Forecasting International Migration in Europe: A Bayesian View

Author: Jakub Bijak

Publisher: Springer Science & Business Media

ISBN: 9789048188970

Category: Social Science

Page: 316

View: 3356

International migration is becoming an increasingly important element of contemporary demographic dynamics and yet, due to its high volatility, it remains the most unpredictable element of population change. In Europe, population forecasting is especially difficult because good-quality data on migration are lacking. There is a clear need for reliable methods of predicting migration since population forecasts are indispensable for rational decision making in many areas, including labour markets, social security or spatial planning and organisation.
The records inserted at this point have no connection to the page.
-- ==== Sys2Proof/Laws/State.lean ====
section
/-! SUPPORT. What each register update leaves as it was, one lemma per update and register, and what it writes. -/

namespace Sys2Proof.Machine

/-! ### What an update writes -/

theorem State.unit_setUnit (s : State) (k : UnitId) (x : UnitRecord) (j : UnitId) :
    (s.setUnit k x).unit j = if j = k then x else s.unit j := by
  simp only [State.unit, State.setUnit, Vector.get_eq_getElem, Vector.getElem_set, Fin.ext_iff, eq_comm]

@[simp] theorem State.unit_setUnit_self (s : State) (k : UnitId) (x : UnitRecord) : (s.setUnit k x).unit k = x := by
  simp [State.unit_setUnit]

theorem State.unit_setUnit_of_ne (s : State) {k j : UnitId} (x : UnitRecord) (h : j ≠ k) :
    (s.setUnit k x).unit j = s.unit j := by
  simp [State.unit_setUnit, h]

theorem State.pool_setPool (s : State) (k : PoolId) (x : PoolRecord) (j : PoolId) :
    (s.setPool k x).pool j = if j = k then x else s.pool j := by
  simp only [State.pool, State.setPool, Vector.get_eq_getElem, Vector.getElem_set, Fin.ext_iff, eq_comm]

@[simp] theorem State.pool_setPool_self (s : State) (k : PoolId) (x : PoolRecord) : (s.setPool k x).pool k = x := by
  simp [State.pool_setPool]

theorem State.pool_setPool_of_ne (s : State) {k j : PoolId} (x : PoolRecord) (h : j ≠ k) :
    (s.setPool k x).pool j = s.pool j := by
  simp [State.pool_setPool, h]

theorem State.slot_setSlot (s : State) (k : SlotId) (x : Slot) (j : SlotId) :
    (s.setSlot k x).slot j = if j = k then x else s.slot j := by
  simp only [State.slot, State.setSlot, Vector.get_eq_getElem, Vector.getElem_set, Fin.ext_iff, eq_comm]

@[simp] theorem State.slot_setSlot_self (s : State) (k : SlotId) (x : Slot) : (s.setSlot k x).slot k = x := by
  simp [State.slot_setSlot]

theorem State.slot_setSlot_of_ne (s : State) {k j : SlotId} (x : Slot) (h : j ≠ k) :
    (s.setSlot k x).slot j = s.slot j := by
  simp [State.slot_setSlot, h]

theorem State.agent_setAgent (s : State) (k : AgentId) (x : AgentRecord) (j : AgentId) :
    (s.setAgent k x).agent j = if j = k then x else s.agent j := by
  simp only [State.agent, State.setAgent, Vector.get_eq_getElem, Vector.getElem_set, Fin.ext_iff, eq_comm]

@[simp] theorem State.agent_setAgent_self (s : State) (k : AgentId) (x : AgentRecord) : (s.setAgent k x).agent k = x := by
  simp [State.agent_setAgent]

theorem State.agent_setAgent_of_ne (s : State) {k j : AgentId} (x : AgentRecord) (h : j ≠ k) :
    (s.setAgent k x).agent j = s.agent j := by
  simp [State.agent_setAgent, h]

theorem State.notice_setNotice (s : State) (k : AgentId) (x : NoticeQueue) (j : AgentId) :
    (s.setNotice k x).notice j = if j = k then x else s.notice j := by
  simp only [State.notice, State.setNotice, Vector.get_eq_getElem, Vector.getElem_set, Fin.ext_iff, eq_comm]

@[simp] theorem State.notice_setNotice_self (s : State) (k : AgentId) (x : NoticeQueue) : (s.setNotice k x).notice k = x := by
  simp [State.notice_setNotice]

theorem State.notice_setNotice_of_ne (s : State) {k j : AgentId} (x : NoticeQueue) (h : j ≠ k) :
    (s.setNotice k x).notice j = s.notice j := by
  simp [State.notice_setNotice, h]

theorem State.station_setStation (s : State) (k : AgentId) (x : Station) (j : AgentId) :
    (s.setStation k x).station j = if j = k then x else s.station j := by
  simp only [State.station, State.setStation, Vector.get_eq_getElem, Vector.getElem_set, Fin.ext_iff, eq_comm]

@[simp] theorem State.station_setStation_self (s : State) (k : AgentId) (x : Station) : (s.setStation k x).station k = x := by
  simp [State.station_setStation]

theorem State.station_setStation_of_ne (s : State) {k j : AgentId} (x : Station) (h : j ≠ k) :
    (s.setStation k x).station j = s.station j := by
  simp [State.station_setStation, h]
In addressing these issues, this book adopts a Bayesian statistical perspective, which allows for a formal incorporation of expert judgement, while describing uncertainty in a coherent and explicit manner. No prior knowledge of Bayesian statistics is assumed. The outcomes are discussed from the point of view of forecast users (decision makers), with the aim to show the relevance and usefulness of the presented methods in practical applications.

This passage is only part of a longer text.